AI agents need to learn from execution traces instead of treating every task as brand new, because real enterprise expertise comes from understanding workflow patterns, tool sequencing, and failure modes that only emerge through actual task execution.
Glean’s approach combines offline learning and online retrieval: it compares strong “teacher” and constrained “student” runs, distills reliable strategies into compact memories, and then applies the right memories at runtime to improve correctness, efficiency, and environment-specific performance without fine-tuning.
For enterprise use, trace learning must be designed around correctness, narrow workflow-level guidance, and strict security boundaries, so Glean validates what it learns, stores reusable deployment-level and private user-level memories separately, and keeps all learning scoped to each customer environment.

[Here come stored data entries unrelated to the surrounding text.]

-- ==== Sys2Proof/Laws/Commands.lean ====
section
/-! SUPPORT. What each command can do, said once: one inversion lemma for each meaning, one for `exec`, one
for `step`. Later proofs cite these and do not unfold a meaning. -/

namespace Sys2Proof.Machine

/-- A CONFIGURE that fails a check raises its error. -/
theorem execConfigure_error {fs : F64} {osr : Int} {s : State} {e : Err}
    (h : configureCheck s.params s.nanDraws fs osr = some e) : execConfigure fs osr s = .next (raise e s) := by
  simp only [execConfigure, h]

/-- A CONFIGURE that passes every check completes. -/
theorem execConfigure_ok {fs : F64} {osr : Int} {s : State} (h : configureCheck s.params s.nanDraws fs osr = none) :
    execConfigure fs osr s
      = .next (complete (configureBlock s.params s.nanDraws fs osr s.block) 1 0#64 0#64 s) := by
  simp only [execConfigure, h]

/-- Everything CONFIGURE can do. -/
theorem execConfigure_cases (fs : F64) (osr : Int) (s : State) :
    (∃ e, configureCheck s.params s.nanDraws fs osr = some e ∧ execConfigure fs osr s = .next (raise e s)) ∨
    (configureCheck s.params s.nanDraws fs osr = none ∧
      execConfigure fs osr s
        = .next (complete (configureBlock s.params s.nanDraws fs osr s.block) 1 0#64 0#64 s)) := by
  cases h : configureCheck s.params s.nanDraws fs osr with
  | none => exact .inr ⟨rfl, execConfigure_ok h⟩
  | some e => exact .inl ⟨e, rfl, execConfigure_error h⟩

/-- The checks of CONFIGURE pass exactly for these operands (R161). -/
theorem configureCheck_none_iff (p : Params) (n : Nat) (fs : F64) (osr : Int) :
    configureCheck p n fs osr = none ↔
      0 < osr ∧ osr % 4 = 0 ∧ isFinite fs = true ∧ fgt fs posZero = true ∧
      fgt (configureFlo p n fs osr) posZero = true := by
  unfold configureCheck
  split_ifs with h1 h2 h3 h4
  · simp; omega
  · simp; omega
  · simp only [Bool.or_eq_true, Bool.not_eq_true'] at h3
    rcases h3 with h3 | h3 <;> simp [h3]
  · simp only [Bool.not_eq_true'] at h4
    simp [h4]
  · simp only [Bool.or_eq_true, Bool.not_eq_true', not_or, Bool.not_eq_false] at h3 h4
    exact iff_of_true rfl ⟨by omega, by omega, h3.1, h3.2, h4⟩

/-- Every error of CONFIGURE is InvalidConfiguration (R201). -/
theorem configureCheck_code {p : Params} {n : Nat} {fs : F64} {osr : Int} {e : Err}
    (h : configureCheck p n fs osr = some e) :
    e.code = .invalidConfiguration ∧ 1 ≤ e.cause ∧ e.cause ≤ 4 := by
  unfold configureCheck at h
  split_ifs at h <;> simp_all <;> subst h <;> simp

/-- An INIT_RUN that fails a check raises its error. -/
theorem execInitRun_error {ratio : Int} {fc mas fsens : F64} {s : State} {e : Err}
    (h : resolveDelay s.params s.nanDraws s.block ratio fc = .error e) :
    execInitRun ratio fc mas fsens s = .next (raise e s) := by
  simp only [execInitRun, h]

/-- An INIT_RUN that resolves a delay completes. -/
theorem execInitRun_ok {ratio : Int} {fc : F64} {s : State} {d : Nat} (mas fsens : F64)
    (h : resolveDelay s.params s.nanDraws s.block ratio fc = .ok d) :
    execInitRun ratio fc mas fsens s
      = .next (complete
          (initRunBlock d (phaseDeviation s.params (s.nanDraws + 4) d s.block.fs mas fsens) ratio fc mas fsens s.block)
          7 (zext64 d) (bits64 (phaseDeviation s.params (s.nanDraws + 4) d s.block.fs mas fsens)) s) := by
  simp only [execInitRun, h]

/-- Everything INIT_RUN can do. -/
theorem execInitRun_cases (ratio : Int) (fc mas fsens : F64) (s : State) :
    (∃ e, resolveDelay s.params s.nanDraws s.block ratio fc = .error e ∧
      execInitRun ratio fc mas fsens s = .next (raise e s)) ∨
    (∃ d, resolveDelay s.params s.nanDraws s.block ratio fc = .ok d ∧
      execInitRun ratio fc mas fsens s
        = .next (complete
            (initRunBlock d (phaseDeviation s.params (s.nanDraws + 4) d s.block.fs mas fsens) ratio fc mas fsens s.block)
            7 (zext64 d) (bits64 (phaseDeviation s.params (s.nanDraws + 4) d s.block.fs mas fsens)) s)) := by
  cases h : resolveDelay s.params s.nanDraws s.block ratio fc with
  | error e => exact .inl ⟨e, rfl, execInitRun_error h⟩
  | ok d => exact .inr ⟨d, rfl, execInitRun_ok mas fsens h⟩

/-- What a resolved delay says of the operands and the block (R166). -/
theorem resolveDelay_ok_iff (p : Params) (n : Nat) (b : Block) (ratio : Int) (fc : F64) (d : Nat) :
    resolveDelay p n b ratio fc = .ok d ↔
      b.state ≠ .unconfigured ∧ 1 ≤ ratio ∧ isFinite fc = true ∧ feq b.flo fc = false ∧
      isNaN (delayQuotient p n b ratio fc) = false ∧ delayQuotient p n b ratio fc ≠ posInf ∧
      roundHalfEven (delayQuotient p n b ratio fc) = (d : Int) ∧ 1 ≤ d ∧ d ≤ p.maxDelay := by
  unfold resolveDelay
  split_ifs <;> simp_all <;> omega

/-- An INIT_RUN fails with PrematureUse in UNCONFIGURED and with DegenerateParameters elsewhere (R202, R203). -/
theorem resolveDelay_error {p : Params} {n : Nat} {b : Block} {ratio : Int} {fc : F64} {e : Err}
    (h : resolveDelay p n b ratio fc = .error e) :
    (b.state = .unconfigured ∧ e = { code := .prematureUse, cause := 1 }) ∨
    (b.state ≠ .unconfigured ∧ e.code = .degenerateParameters ∧ 1 ≤ e.cause ∧ e.cause ≤ 5) := by
  unfold resolveDelay at h
  split_ifs at h <;> simp_all <;> subst h <;> simp

/-- Everything PROCESS_SAMPLE can do in RUNNING. -/
theorem runSample_cases (x : F64) (s : State) :
    (s.block.period ≤ s.block.loIdx ∧ runSample x s = .fault .loIndexOutOfRange) ∨
    (s.block.loIdx < s.block.period ∧ s.block.delay ≤ s.block.dlyIdx ∧
      runSample x s = .fault .delayIndexOutOfRange) ∨
    (s.block.loIdx < s.block.period ∧ s.block.dlyIdx < s.block.delay ∧
      runSample x s
        = .next (complete (samplePipeline s.params s.nanDraws x s.block) 20
            (bits64 (samplePipeline s.params s.nanDraws x s.block).fOut.bufOut) 0#64 s)) := by
  unfold runSample
  split_ifs with h1 h2
  · exact .inl ⟨h1, rfl⟩
  · exact .inr (.inl ⟨by omega, h2, rfl⟩)
  · exact .inr (.inr ⟨by omega, by omega, rfl⟩)

/-- Everything PROCESS_SAMPLE can do. -/
theorem execProcessSample_cases (x : F64) (s : State) :
    (s.block.state = .unconfigured ∧
      execProcessSample x s = .next (raise { code := .prematureUse, cause := 1 } s)) ∨
    (s.block.state = .configured ∧
      execProcessSample x s = .next (raise { code := .prematureUse, cause := 2 } s)) ∨
    (s.block.state = .running ∧ execProcessSample x s = runSample x s) := by
  unfold execProcessSample
  cases s.block.state <;> simp

/-- Everything a command can do: raise an error, complete, or stop in a state no run reaches. -/
theorem exec_cases (i : Instr) (s : State) :
    (∃ e, exec i s = .next (raise e s)) ∨
    (∃ b draws res0 res1, exec i s = .next (complete b draws res0 res1 s)) ∨
    (s.block.state = .running ∧ ∃ f, exec i s = .fault f) := by
  cases i with
  | configure fs osr =>
    rcases execConfigure_cases fs osr s with ⟨e, -, h⟩ | ⟨-, h⟩
    · exact .inl ⟨e, h⟩
    · exact .inr (.inl ⟨_, _, _, _, h⟩)
  | initRun ratio fc mas fsens =>
    rcases execInitRun_cases ratio fc mas fsens s with ⟨e, -, h⟩ | ⟨d, -, h⟩
    · exact .inl ⟨e, h⟩
    · exact .inr (.inl ⟨_, _, _, _, h⟩)
  | processSample x =>
    rcases execProcessSample_cases x s with ⟨-, h⟩ | ⟨-, h⟩ | ⟨hr, h⟩
    · exact .inl ⟨_, h⟩
    · exact .inl ⟨_, h⟩
    · rcases runSample_cases x s with ⟨-, h'⟩ | ⟨-, -, h'⟩ | ⟨-, -, h'⟩
      · exact .inr (.inr ⟨hr, _, h.trans h'⟩)
      · exact .inr (.inr ⟨hr, _, h.trans h'⟩)
      · exact .inr (.inl ⟨_, _, _, _, h.trans h'⟩)

/-- Everything serving a packet can do: perform the command it decodes to, or raise IllegalCommand. -/
theorem servePacket_cases (p : Packet) (s : State) :
    (∃ i, decode p = .command i ∧ servePacket p s = exec i s) ∨
    (∃ c, decode p = .illegal c ∧
      servePacket p s = .next (raise { code := .illegalCommand, cause := c } s)) := by
  unfold servePacket
  cases h : decode p with
  | command i => exact .inl ⟨i, rfl, rfl⟩
  | illegal c => exact .inr ⟨c, rfl, rfl⟩

end Sys2Proof.Machine
end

Today’s AI agents are powerful, yet they approach every task like a blank slate. Each run is effectively stateless, so the system often repeats the same exploration, tries tools in different orders, occasionally misses key steps, or encounters predictable failure modes. It’s a lot like a new employee learning a process for the first time. Even when the agent eventually succeeds, the path it took and the mistakes along the way are not retained, so the next similar task starts from scratch.

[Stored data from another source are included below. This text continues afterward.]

theorem Absorbing.samplePipeline_fI (h : P x ∨ P b.fI.bufOut) : P (samplePipeline p n x b).fI.bufOut :=
  hP.iirProcess hp _ (h.imp_left fun hx => (hP.mix hp n hx b b.loIdx).1)

theorem Absorbing.samplePipeline_fQ (h : P x ∨ P b.fQ.bufOut) : P (samplePipeline p n x b).fQ.bufOut :=
  hP.iirProcess hp _ (h.imp_left fun hx => (hP.mix hp n hx b b.loIdx).2)

/-- The output passes on the sample and what the three filters hold, through the discriminator or by feedback. -/
theorem Absorbing.samplePipeline_fOut (h : P x ∨ P b.fI.bufOut ∨ P b.fQ.bufOut ∨ P b.fOut.bufOut) :
    P (samplePipeline p n x b).fOut.bufOut := by
  refine hP.iirProcess hp _ ?_
  rcases h with hx | hI | hQ | hOut
  · exact .inl (hP.discriminate hp _ (.inl (hP.samplePipeline_fI hp n (.inl hx))) _ _)
  · exact .inl (hP.discriminate hp _ (.inl (hP.samplePipeline_fI hp n (.inr hI))) _ _)
  · exact .inl (hP.discriminate hp _ (.inr (hP.samplePipeline_fQ hp n (.inr hQ))) _ _)
  · exact .inr hOut

end

/-- Settles O26: NaNs, and values that are not finite, are each passed on by every primitive. -/
theorem naNPoisonsTheRun : Obligations.NaNPoisonsTheRun := by
  intro s x hp hrun hlo hdly
  have hin : InRun s.block := ⟨hrun, hlo, hdly⟩
  refine ⟨sampled x s, _, hin.exec_processSample x, hin.sampled_responses x, fun h => ?_,
    absorbing_not_isFinite.samplePipeline_fI hp _, absorbing_not_isFinite.samplePipeline_fQ hp _, fun h => ?_⟩
  · exact and_self_iff.mpr (absorbing_isNaN.samplePipeline_fOut hp _ (h.imp_right fun h => .inr (.inr h)))
  · exact and_self_iff.mpr (absorbing_not_isFinite.samplePipeline_fOut hp _ h)

/-! ### The rest of a poisoned run -/

/-- A run with the default primitives whose output filter holds a NaN if `A`, and a value that is not finite if `B`. -/
structure PoisonedRun (A B : Prop) (s : State) : Prop where
  default : s.params.primitives = .binary64
  inRun : InRun s.block
  nan : A → isNaN s.block.fOut.bufOut = true
  notFinite : B → isFinite s.block.fOut.bufOut = false

theorem PoisonedRun.sampled {A B : Prop} {s : State} (h : PoisonedRun A B s) (x : F64) :
    PoisonedRun A B (sampled x s) where
  default := h.default
  inRun := h.inRun.samplePipeline _ _ x
  nan hA := absorbing_isNaN.samplePipeline_fOut h.default _ (.inr (.inr (.inr (h.nan hA))))
  notFinite hB := absorbing_not_isFinite.samplePipeline_fOut h.default _ (.inr (.inr (.inr (h.notFinite hB))))

/-- An error leaves the block as it is, and each sample hands the output filter's poison to the next. -/
theorem PoisonedRun.answersSamples {A B : Prop} {s : State} (h : PoisonedRun A B s) {ps : List Packet}
    (hstays : staysInRun ps s = true) :
    AnswersSamples (fun y => (A → isNaN y = true) ∧ (B → isFinite y = false)) ps s :=
  answersSamples_of_invariant (Inv := fun _ => PoisonedRun A B) PoisonedRun.inRun
    (fun _ _ h => ⟨h.default, h.inRun, h.nan, h.notFinite⟩)
    (fun _ _ h => ⟨h.sampled _, (h.sampled _).nan, (h.sampled _).notFinite⟩) h hstays

/-- Settles O54: the first sample poisons the output filter, and the packets after it keep it so. -/
theorem poisonLastsForTheRun : Obligations.PoisonLastsForTheRun := by
  intro s x p ps hp hrun hlo hdly hdec hstays
  have hin : InRun s.block := ⟨hrun, hlo, hdly⟩
  have hserve : servePacket p s = .next (sampled x s) :=
    (servePacket_of_command hdec s).trans (hin.exec_processSample x)
  have hpoisoned : PoisonedRun (isNaN x = true ∨ isNaN s.block.fOut.bufOut = true)
      (isFinite x = false ∨ isFinite s.block.fI.bufOut = false ∨ isFinite s.block.fQ.bufOut = false ∨
        isFinite s.block.fOut.bufOut = false) (sampled x s) :=
    ⟨hp, hin.samplePipeline _ _ x,
      fun h => absorbing_isNaN.samplePipeline_fOut hp _ (h.imp_right fun h => .inr (.inr h)),
      absorbing_not_isFinite.samplePipeline_fOut hp _⟩
  obtain ⟨t, outs, ht, hresp, hlen, hall⟩ := AnswersSamples.cons_sample hin hserve
    ⟨hpoisoned.nan, hpoisoned.notFinite⟩ (hpoisoned.answersSamples ((staysInRun_cons hserve).mp hstays).2)
  refine ⟨t, outs, ht, hresp, hlen, fun hA c hc hsc => ?_, fun hB c hc hsc => ?_⟩ <;>
    obtain ⟨y, hy, hnan, hfin⟩ := hall c hc hsc
  · rw [hy]
    exact hnan hA
  · rw [hy]
    exact hfin hB

end Sys2Proof.Machine

/-! ## CONFIGURE (R160 to R163) -/

namespace Sys2Proof.Machine

/-! ### An error response (R206) -/

/-- An error adds its response, with the number of its kind, its cause and the lifecycle state, and nothing else. -/
theorem raise_eq (e : Err) (s : State) (h : e.cause < 16) :
    raise e s = { s with
      responses := s.responses ++
        [⟨BitVec.ofNat 32 (errNumber e.code + 16 * e.cause + 256 * stateNumber s.block.state), 0, 0⟩] } := by
  rw [← errStatus_eq e _ h]
  rfl

theorem raise_prematureUse_unconfigured {s : State} (hs : s.block.state = .unconfigured) :
    raise { code := .prematureUse, cause := 1 } s
      = { s with responses := s.responses ++ [⟨0x00000013#32, 0, 0⟩] } := by
  rw [raise_eq _ s (by decide), hs]
  rfl

theorem raise_prematureUse_configured {s : State} (hs : s.block.state = .configured) :
    raise { code := .prematureUse, cause := 2 } s
      = { s with responses := s.responses ++ [⟨0x00000123#32, 0, 0⟩] } := by
  rw [raise_eq _ s (by decide), hs]
  rfl

theorem exec_processSample_of_configured {s : State} (hs : s.block.state = .configured) (x : F64) :
    exec (.processSample x) s = .next (raise { code := .prematureUse, cause := 2 } s) := by
  simp only [exec, execProcessSample, hs]

/-! ### The checks and the block they leave -/

/-- A quotient the primitive answers is no draw. -/
theorem fdiv_of_some {A : Arith} {a b q : F64} (n : Nat) (h : A.fdiv a b = some q) : fdiv A n a b = q := by
  unfold fdiv
  rw [h, Option.getD_some]

/-- Settles O13, one clause for each check. -/
theorem configureRaisesTheFirstFailingCheck : Obligations.ConfigureRaisesTheFirstFailingCheck := by
  intro s fs osr cause h
  have hcheck : configureCheck s.params s.nanDraws fs osr = some ⟨.invalidConfiguration, cause⟩ := by
    unfold configureCheck
    obtain ⟨hosr, rfl⟩ | ⟨hpos, hmod, rfl⟩ | ⟨hpos, hmod, hfs, rfl⟩ | ⟨hpos, hmod, hfin, hfs, hflo, rfl⟩ := h
    · rw [if_pos hosr]
    · rw [if_neg hpos.not_ge, if_pos hmod]
    · rw [if_neg hpos.not_ge, if_neg (not_not.mpr hmod), if_pos (by simpa using hfs)]
    · have hq : fgt (configureFlo s.params s.nanDraws fs osr) posZero = false := by
        rw [← Bool.not_eq_true]
        exact fun hgt => Bool.false_ne_true ((hflo _ (fdiv_eq_some_of_fgt hgt)).symm.trans hgt)
      rw [if_neg hpos.not_ge, if_neg (not_not.mpr hmod), if_neg (by simp [hfin, hfs]), if_pos (by simp [hq])]
  have hcause := (configureCheck_code hcheck).2.2
  exact (execConfigure_error hcheck).trans (congrArg _ (raise_eq _ s (Nat.lt_of_le_of_lt hcause (by decide))))

/-- The block CONFIGURE leaves, field by field (R162). -/
theorem configureBlock_eq {p : Params} {fs flo : F64} {osr : Int} (n : Nat) (b : Block)
    (hflo : (arithOf p).fdiv fs (f64OfInt osr) = some flo) :
    configureBlock p n fs osr b =
      { state := .configured, fs := fs, osr := osr, flo := flo, period := osr.toNat
        quarter := osr.toNat / 4, dratio := 0, fc := posZero, mas := posZero, fsens := posZero, delay := 0
        phasedev := posZero, loIdx := 0, dlyIdx := 0, iBuf := [], qBuf := []
        fI := ⟨posZero, posZero⟩, fQ := ⟨posZero, posZero⟩, fOut := ⟨posZero, posZero⟩ } := by
  have hquarter : (osr / 4).toNat = osr.toNat / 4 := by omega
  rw [← hquarter, ← fdiv_of_some n hflo]
  rfl

/-- Only an INIT_RUN takes the block out of CONFIGURED (R21). -/
theorem servePacket_configured {p : Packet} {s t : State} (hs : s.block.state = .configured)
    (h : servePacket p s = .next t) (hp : ∀ ratio fc mas fsens, decode p ≠ .command (.initRun ratio fc mas fsens)) :
    t.block.state = .configured := by
  rcases servePacket_next_cases h with ⟨e, rfl⟩ | ⟨i, hi, hc⟩
  · exact hs
  · cases hc with
    | configure => rfl
    | initRun => exact absurd hi (hp _ _ _ _)
    | processSample hrun => cases hs.symm.trans hrun

/-- Settles O12: the checks pass, and the block after them is CONFIGURED, which answers samples with an error. -/
theorem configureWritesEveryField : Obligations.ConfigureWritesEveryField := by
  intro s fs flo osr hpos hmod hfin hfs hflo hgt
  have hcheck : configureCheck s.params s.nanDraws fs osr = none :=
    (configureCheck_none_iff ..).mpr ⟨hpos, hmod, hfin, hfs, by rwa [configureFlo, fdiv_of_some _ hflo]⟩
  refine ⟨_, execConfigure_ok hcheck, configureBlock_eq _ _ hflo, rfl, rfl, ?_, fun x => ?_,
    fun v u p hv => servePacket_configured hv⟩
  · rw [complete_responses, configureBlock_state, okResponse, okStatus_configured]
    rfl
  · rw [exec_processSample_of_configured rfl, raise_prematureUse_configured rfl]

end Sys2Proof.Machine

/-! ## INIT_RUN (R164 to R169, R174) -/

namespace Sys2Proof.Machine

/-! ### The checks and the block they leave -/

/-- The delay quotient of R165 with its draws numbered by `n`. -/
def quotientDrawn (A : Arith) (n : Nat → Nat) (b : Block) (ratio : Int) (fc : F64) : F64 :=
  fdiv A (n 3) (fmul A (n 1) (f64OfInt ratio) b.fs) (fmul A (n 2) posTwo (fabs (fsub A (n 0) b.flo fc)))

/-- With the default primitives the quotient is the same up to the payload of a NaN, whatever its draws. -/
theorem sameF_quotientDrawn {s : State} {n : Nat → Nat}
    (hn : s.params.primitives = .binary64 ∨ ∀ i, n i = s.nanDraws + i) (ratio : Int) (fc : F64) :
    SameF (delayQuotient s.params s.nanDraws s.block ratio fc)
      (quotientDrawn (arithOf s.params) n s.block ratio fc) := by
  rcases hn with hp | hn
  · rw [delayQuotient, quotientDrawn, arithOf_binary64 hp]
    exact (SameF.fmul (.refl _) (.refl _) _ _).fdiv
      (SameF.fmul (.refl _) (SameF.fsub (.refl _) (.refl _) _ _).fabs _ _) _ _
  · rw [quotientDrawn, hn, hn, hn, hn]
    exact .refl _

To deliver on their promise, agents need to learn more like humans do. They need to gain exposure to real tasks, learning from every success and failure, and carrying that hard-won context forward.

That’s where traces become critical. A trace is a record of how a task was actually executed, including what tools were used, in what order, with what parameters, and what the outcome was.

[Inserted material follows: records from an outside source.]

-- ==== Sys2Proof/Certificates/Slice0/Obligations.lean ====
section
/-! DEFINITION. The statements for the provers, in the order of OBLIGATIONS.json: encoding, the commands, the string
codec, the frequency codec, the FIFO, the bus events, the ports, the step. Where a statement names `answers`, `draws`,
`turns`, `busInput`, `coreInput` or `cfg` it speaks of the model's own fields (log entries 1, 4, 5 and 6). -/

open Sys2Proof Sys2Proof.Machine

/-! ### Encoding -/

/-- Decoding an encoded command gives it back, with every operand at every value (R100 to R106, R117). -/
def Obligations.DecodeOfEncode : Prop := ∀ i : Instr, decode (encode i) = i

/-- Encoding a decoded word gives the word with the bits no formula reads cleared (R114, R117). -/
def Obligations.EncodeOfDecodeKeepsReadBits : Prop :=
  ∀ w : Word, encode (decode w) = w &&& readMask (decode w)

/-- Words that differ only in ignored bits are the same command: tag 0 bits 28:6, 3 and 0; tags 2 to 6 but 7 and 1, all
payload bits; tag 7 bits 28:26 and 24 (R106, R114). -/
def Obligations.IgnoredBitsChangeNothing : Prop :=
  ∀ (w v : Word) (s : State),
    (w >>> 29 = 0 → w &&& 0xE0000036 = v &&& 0xE0000036 → exec (decode w) s = exec (decode v) s) ∧
    ((w >>> 29 = 2 ∨ w >>> 29 = 3 ∨ w >>> 29 = 4 ∨ w >>> 29 = 5 ∨ w >>> 29 = 6) →
      w &&& 0xE0000000 = v &&& 0xE0000000 → exec (decode w) s = exec (decode v) s) ∧
    (w >>> 29 = 7 → w &&& 0xE2FFFFFF = v &&& 0xE2FFFFFF → exec (decode w) s = exec (decode v) s)

/-- `tag = word >> 29` selects the row, and every row's match and mask hold of its words (R100, R101, R119). -/
def Obligations.TagSelectsCommand : Prop :=
  ∀ w : Word,
    (w >>> 29 = 0 ↔ ∃ hi lo, decode w = .setwave hi lo) ∧
    (w >>> 29 = 1 ↔ ∃ reg, decode w = .setfreq reg) ∧
    (w >>> 29 = 2 ↔ decode w = .ign2) ∧
    (w >>> 29 = 3 ↔ decode w = .ign3) ∧
    (w >>> 29 = 4 ↔ decode w = .ign4) ∧
    (w >>> 29 = 5 ↔ decode w = .query) ∧
    (w >>> 29 = 6 ↔ decode w = .ign6) ∧
    (w >>> 29 = 7 ↔ ∃ d k a b c, decode w = .strchunk d k a b c) ∧
    w &&& 0xE0000000 = rowMatch (decode w)

/-- Words of the spec's own test vectors decode to the commands they stand for (95_test_vectors.md L2.3 to L2.7). -/
def Obligations.SampleWordsDecode : Prop :=
  decode 0x00000024 = .setwave 2 2 ∧ decode 0x00000012 = .setwave 1 1 ∧ decode 0x20A412B0 = .setfreq 10752688 ∧
  decode 0x3FFFFFFF = .setfreq 536870911 ∧ decode 0x5FFFFFFF = .ign2 ∧ decode 0x60000000 = .ign3 ∧
  decode 0x9FFFFFFF = .ign4 ∧ decode 0xBFFFFFFF = .query ∧ decode 0xDFFFFFFF = .ign6 ∧
  decode 0xE01222CC = .strchunk .splash 0 0x48 0x45 0x4C ∧ decode 0xE2987163 = .strchunk .companion 4 0x61 0x62 0x63

/-- The operand of a tag-0 word is `((word >> 4) | (word >> 1)) & 0x3`; bit by bit, `w5 | w2` and `w4 | w1` (R102). -/
def Obligations.SetWaveIndexFormula : Prop :=
  ∀ w : Word, w >>> 29 = 0 → ∃ hi lo, decode w = .setwave hi lo ∧
    (waveIndex hi lo).setWidth 32 = ((w >>> 4) ||| (w >>> 1)) &&& 0x3 ∧
    (waveIndex hi lo).getLsbD 1 = (w.getLsbD 5 || w.getLsbD 2) ∧
    (waveIndex hi lo).getLsbD 0 = (w.getLsbD 4 || w.getLsbD 1)

/-- The fields of a tag-1 word (R103, R113) and the extraction functions of a tag-7 word (R105, R112, R230). -/
def Obligations.FieldsOfFrequencyAndChunkWords : Prop :=
  ∀ w : Word,
    (w >>> 29 = 1 → ∃ reg, decode w = .setfreq reg ∧ reg.setWidth 32 = w &&& 0x1FFFFFFF) ∧
    (w >>> 29 = 7 → ∃ d k a b c, decode w = .strchunk d k a b c ∧
      (d = .companion ↔ (w >>> 25) &&& 1 = 1) ∧ k.setWidth 32 = (w >>> 21) &&& 7 ∧
      chunkOffset k = ((w >>> 21) &&& 7).toNat * 3 ∧ a.setWidth 32 = (w >>> 14) &&& 0x7F ∧
      b.setWidth 32 = (w >>> 7) &&& 0x7F ∧ c.setWidth 32 = w &&& 0x7F)

/-- `packChunk` is the OR of its shifted fields on 0xE0000000, and the decoder gives its arguments back (R235). -/
def Obligations.PackChunkFormula : Prop :=
  ∀ (d : DisplayString) (k : BitVec 3) (a b c : Char7),
    packChunk d k a b c = 0xE0000000#32 ||| (if d = .companion then 1#32 else 0#32) <<< 25 |||
      k.setWidth 32 <<< 21 ||| a.setWidth 32 <<< 14 ||| b.setWidth 32 <<< 7 ||| c.setWidth 32 ∧
    decode (packChunk d k a b c) = .strchunk d k a b c

/-! ### Commands -/

/-- `SETWAVE` completes in every state: it sets `WAVE` by the map 0 Sine, 1 Triangle, 2 Square, else None, and changes
nothing else (R202, R207). -/
def Obligations.SetWaveResult : Prop :=
  ∀ (hi lo : BitVec 2) (s : State),
    exec (.setwave hi lo) s = .next { s with
      wave := if hi ||| lo = 0 then .sine else if hi ||| lo = 1 then .triangle
        else if hi ||| lo = 2 then .square else .none }

/-- `SETFREQ` completes in every state of a valid configuration: `FREQ` becomes `reg * D` exactly, all 29 bits of `reg`
used, nothing clamped, and nothing else changes (R203, R260, R263, R268). -/
def Obligations.SetFreqResult : Prop :=
  ∀ (reg : BitVec 29) (s : State), s.cfg.valid = true →
    ∃ f : BitVec 64, exec (.setfreq reg) s = .next { s with freq := f } ∧
      f.toNat = reg.toNat * (s.cfg.mclk * 1000 / 2 ^ 28)

/-- `QUERY` completes in every state of a valid configuration: `RESP` becomes the word with bits 31 and 28 zero, the
wave code in bits 30:29 and the saturated tuning word in bits 27:0, `RESP_VALID` becomes true, nothing else changes
(R107, R204, R208, R262). -/
def Obligations.QueryResult : Prop :=
  ∀ s : State, s.cfg.valid = true →
    ∃ r : Word, exec .query s = .next { s with resp := r, respValid := true } ∧
      r.getLsbD 31 = false ∧ r.getLsbD 28 = false ∧
      (r >>> 29) = (match s.wave with | .square => 1#32 | .sine => 2#32 | .triangle => 3#32 | .none => 0#32) ∧
      (r &&& 0x0FFFFFFF).toNat =
        (min s.freq.toNat (s.cfg.mclk * 500) + s.cfg.mclk * 1000 / 2 ^ 28 / 2) / (s.cfg.mclk * 1000 / 2 ^ 28)

/-- `STRCHUNK` with a slot up to 4 completes in every state: the four bytes at `slot * 3` are written, the target's
changed flag is set, and no other byte, buffer or register changes (R205, R231, R233, R239). -/
def Obligations.ChunkAcceptedResult : Prop :=
  ∀ (k : BitVec 3) (a b c : Char7) (s : State), k.toNat ≤ 4 →
    (∃ v, exec (.strchunk .splash k a b c) s = .next { s with strSplash := v, chgSplash := true } ∧
      chunkWritten s.strSplash v (k.toNat * 3) a b c) ∧
    (∃ v, exec (.strchunk .companion k a b c) s = .next { s with strCompanion := v, chgCompanion := true } ∧
      chunkWritten s.strCompanion v (k.toNat * 3) a b c)

/-- `STRCHUNK` with slot 5, 6 or 7 is rejected whole: it only logs `InvalidStringSlot` (R232, R234). -/
def Obligations.ChunkRejectedResult : Prop :=
  ∀ (d : DisplayString) (k : BitVec 3) (a b c : Char7) (s : State), 5 ≤ k.toNat →
    exec (.strchunk d k a b c) s = .next { s with events := s.events ++ [.invalidStringSlot] }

In enterprise environments, traces are especially valuable because the hardest part of the problem isn’t tool usage, it’s workflow understanding: which systems are actually authoritative, how multiple tools are combined across steps, implicit conventions and sequencing, and which patterns only show up in real usage.

These patterns don’t live in model training data. They only emerge through execution.

Trace learning turns those executions into a feedback loop. Instead of memorizing entire trajectories, the system extracts the useful parts: what strategy worked, what failed, and what should be done differently next time. Over time, this allows the agent to:

avoid repeating known failure patterns
reuse effective tool sequences and parameter choices
adapt to environment-specific workflows
improve performance without fine-tuning or large instruction sets

This is why traces are more than just useful for observability. When agents learn from them, they can move from one-off task execution to building real, environment-specific expertise.

In this blog, we’ll share Glean’s approach to trace learning, including how we design for correctness, focus on workflow-level tool strategies , and ground everything in permissions and governance.

How trace learning improves task performance

At a high level, trace learning has two components:

Offline learning, which mines strategies from historical traces.
Online application, which retrieves and applies those strategies at runtime.

You can think of it as a loop where every task makes agents stronger.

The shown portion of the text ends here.